[[ INFORMATION, beginning ]]
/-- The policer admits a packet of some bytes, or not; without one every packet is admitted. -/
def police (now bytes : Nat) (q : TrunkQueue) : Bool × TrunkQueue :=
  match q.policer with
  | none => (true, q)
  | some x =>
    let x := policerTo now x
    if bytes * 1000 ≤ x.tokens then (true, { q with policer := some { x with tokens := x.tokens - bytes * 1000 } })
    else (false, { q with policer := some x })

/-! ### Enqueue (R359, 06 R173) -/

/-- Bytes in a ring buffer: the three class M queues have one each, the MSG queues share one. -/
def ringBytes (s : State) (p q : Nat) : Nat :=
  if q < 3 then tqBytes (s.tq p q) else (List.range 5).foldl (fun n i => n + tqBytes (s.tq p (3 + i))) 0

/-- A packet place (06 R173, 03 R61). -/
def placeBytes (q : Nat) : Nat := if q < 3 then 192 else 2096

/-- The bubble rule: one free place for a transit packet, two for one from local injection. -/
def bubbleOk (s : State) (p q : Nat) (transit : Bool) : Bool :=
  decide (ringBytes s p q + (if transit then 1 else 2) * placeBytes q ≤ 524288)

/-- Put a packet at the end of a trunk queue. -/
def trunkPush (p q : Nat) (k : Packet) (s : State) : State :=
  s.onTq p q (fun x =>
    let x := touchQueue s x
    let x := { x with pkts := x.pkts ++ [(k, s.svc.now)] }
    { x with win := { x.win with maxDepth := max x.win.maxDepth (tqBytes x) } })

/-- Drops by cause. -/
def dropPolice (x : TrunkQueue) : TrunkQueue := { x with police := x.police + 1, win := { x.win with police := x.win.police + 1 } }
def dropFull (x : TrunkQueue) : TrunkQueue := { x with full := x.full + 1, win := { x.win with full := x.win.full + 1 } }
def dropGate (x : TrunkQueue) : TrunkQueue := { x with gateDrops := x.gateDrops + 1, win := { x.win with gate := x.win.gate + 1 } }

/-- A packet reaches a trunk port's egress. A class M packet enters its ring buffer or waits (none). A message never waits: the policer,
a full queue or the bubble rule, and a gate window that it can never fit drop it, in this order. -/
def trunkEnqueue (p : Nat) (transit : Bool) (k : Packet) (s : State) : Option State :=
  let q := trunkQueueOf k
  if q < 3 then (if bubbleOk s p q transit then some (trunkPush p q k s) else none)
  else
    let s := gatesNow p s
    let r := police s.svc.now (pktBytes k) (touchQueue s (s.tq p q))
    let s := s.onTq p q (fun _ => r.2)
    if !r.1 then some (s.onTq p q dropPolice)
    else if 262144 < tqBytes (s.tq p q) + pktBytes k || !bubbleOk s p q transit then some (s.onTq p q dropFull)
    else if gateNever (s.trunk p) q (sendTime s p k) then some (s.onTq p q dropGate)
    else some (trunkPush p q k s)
[[ INFORMATION, end ]]
[[ INFORMATION, beginning ]]
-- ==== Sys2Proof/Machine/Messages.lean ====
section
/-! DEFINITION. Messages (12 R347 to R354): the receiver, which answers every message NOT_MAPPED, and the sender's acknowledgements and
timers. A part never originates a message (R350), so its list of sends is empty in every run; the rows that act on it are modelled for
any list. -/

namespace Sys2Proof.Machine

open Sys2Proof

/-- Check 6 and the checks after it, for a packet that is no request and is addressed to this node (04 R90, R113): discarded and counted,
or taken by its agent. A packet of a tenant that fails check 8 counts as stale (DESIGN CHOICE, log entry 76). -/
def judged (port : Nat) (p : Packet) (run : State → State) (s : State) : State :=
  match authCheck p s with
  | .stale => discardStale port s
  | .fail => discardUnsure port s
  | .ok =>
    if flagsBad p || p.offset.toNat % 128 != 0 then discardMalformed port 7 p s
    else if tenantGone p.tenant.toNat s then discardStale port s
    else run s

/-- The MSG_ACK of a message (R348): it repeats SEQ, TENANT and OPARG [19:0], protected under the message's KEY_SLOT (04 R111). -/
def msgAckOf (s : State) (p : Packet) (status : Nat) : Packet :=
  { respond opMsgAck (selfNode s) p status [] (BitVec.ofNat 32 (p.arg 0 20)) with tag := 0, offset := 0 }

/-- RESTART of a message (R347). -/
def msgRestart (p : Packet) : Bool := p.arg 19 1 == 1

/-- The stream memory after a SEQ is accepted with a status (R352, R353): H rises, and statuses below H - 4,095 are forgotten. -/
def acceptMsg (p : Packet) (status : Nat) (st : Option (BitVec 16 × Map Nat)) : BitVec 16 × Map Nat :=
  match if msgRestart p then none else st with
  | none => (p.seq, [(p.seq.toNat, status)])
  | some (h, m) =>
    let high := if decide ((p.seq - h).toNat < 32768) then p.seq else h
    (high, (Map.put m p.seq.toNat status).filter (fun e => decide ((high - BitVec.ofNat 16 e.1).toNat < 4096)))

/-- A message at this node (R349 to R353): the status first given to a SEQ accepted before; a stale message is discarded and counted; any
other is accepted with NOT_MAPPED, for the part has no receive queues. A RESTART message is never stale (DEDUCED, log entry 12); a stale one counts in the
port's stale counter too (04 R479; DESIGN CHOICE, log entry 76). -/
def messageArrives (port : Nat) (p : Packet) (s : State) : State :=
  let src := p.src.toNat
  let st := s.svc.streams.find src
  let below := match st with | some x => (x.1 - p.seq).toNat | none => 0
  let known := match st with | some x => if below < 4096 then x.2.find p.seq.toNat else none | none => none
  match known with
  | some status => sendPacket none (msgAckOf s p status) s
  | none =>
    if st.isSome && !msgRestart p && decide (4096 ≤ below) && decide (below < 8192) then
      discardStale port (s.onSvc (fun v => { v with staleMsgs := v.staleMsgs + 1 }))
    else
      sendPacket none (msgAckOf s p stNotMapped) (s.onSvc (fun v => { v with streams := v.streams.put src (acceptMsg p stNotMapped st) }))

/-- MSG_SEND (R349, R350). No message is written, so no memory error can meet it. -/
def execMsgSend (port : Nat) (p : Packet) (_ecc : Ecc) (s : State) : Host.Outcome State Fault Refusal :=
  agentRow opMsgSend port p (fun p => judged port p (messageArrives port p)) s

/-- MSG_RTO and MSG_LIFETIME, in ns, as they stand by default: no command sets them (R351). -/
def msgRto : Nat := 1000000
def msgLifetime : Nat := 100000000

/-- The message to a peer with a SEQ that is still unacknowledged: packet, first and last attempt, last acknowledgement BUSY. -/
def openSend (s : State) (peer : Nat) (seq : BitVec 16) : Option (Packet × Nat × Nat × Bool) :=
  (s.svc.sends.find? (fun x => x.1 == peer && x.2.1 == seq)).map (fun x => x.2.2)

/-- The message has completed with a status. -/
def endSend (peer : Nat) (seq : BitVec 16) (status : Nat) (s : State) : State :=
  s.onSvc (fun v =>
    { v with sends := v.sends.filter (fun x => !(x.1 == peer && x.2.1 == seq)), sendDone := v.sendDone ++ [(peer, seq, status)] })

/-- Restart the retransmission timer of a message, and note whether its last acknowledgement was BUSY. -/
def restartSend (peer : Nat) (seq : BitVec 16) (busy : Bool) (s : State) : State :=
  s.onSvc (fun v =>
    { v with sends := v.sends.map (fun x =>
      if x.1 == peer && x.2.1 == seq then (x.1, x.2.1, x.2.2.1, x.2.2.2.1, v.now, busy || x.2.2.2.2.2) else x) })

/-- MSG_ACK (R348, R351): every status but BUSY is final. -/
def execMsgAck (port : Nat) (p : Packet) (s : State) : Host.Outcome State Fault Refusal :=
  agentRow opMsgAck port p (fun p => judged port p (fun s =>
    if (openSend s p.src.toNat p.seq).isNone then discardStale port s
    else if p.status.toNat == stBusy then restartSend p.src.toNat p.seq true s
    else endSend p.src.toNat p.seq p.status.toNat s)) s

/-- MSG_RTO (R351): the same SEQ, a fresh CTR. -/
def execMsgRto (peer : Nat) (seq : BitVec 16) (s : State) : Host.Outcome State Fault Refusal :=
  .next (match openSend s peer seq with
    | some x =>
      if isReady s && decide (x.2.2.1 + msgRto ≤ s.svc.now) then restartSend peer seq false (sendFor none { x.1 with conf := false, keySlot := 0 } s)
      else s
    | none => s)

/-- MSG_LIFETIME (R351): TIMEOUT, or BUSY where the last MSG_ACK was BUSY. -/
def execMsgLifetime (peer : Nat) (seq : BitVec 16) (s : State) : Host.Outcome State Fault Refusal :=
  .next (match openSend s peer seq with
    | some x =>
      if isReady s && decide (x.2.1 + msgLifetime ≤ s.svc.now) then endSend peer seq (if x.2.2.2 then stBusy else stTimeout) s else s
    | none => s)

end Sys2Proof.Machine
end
[[ INFORMATION, end ]]
WHAT IS REQUIRED | Determine how many lines of the data above contain the string "bubbleOk", and give the result with nothing else.

RESPONSE BOX | 3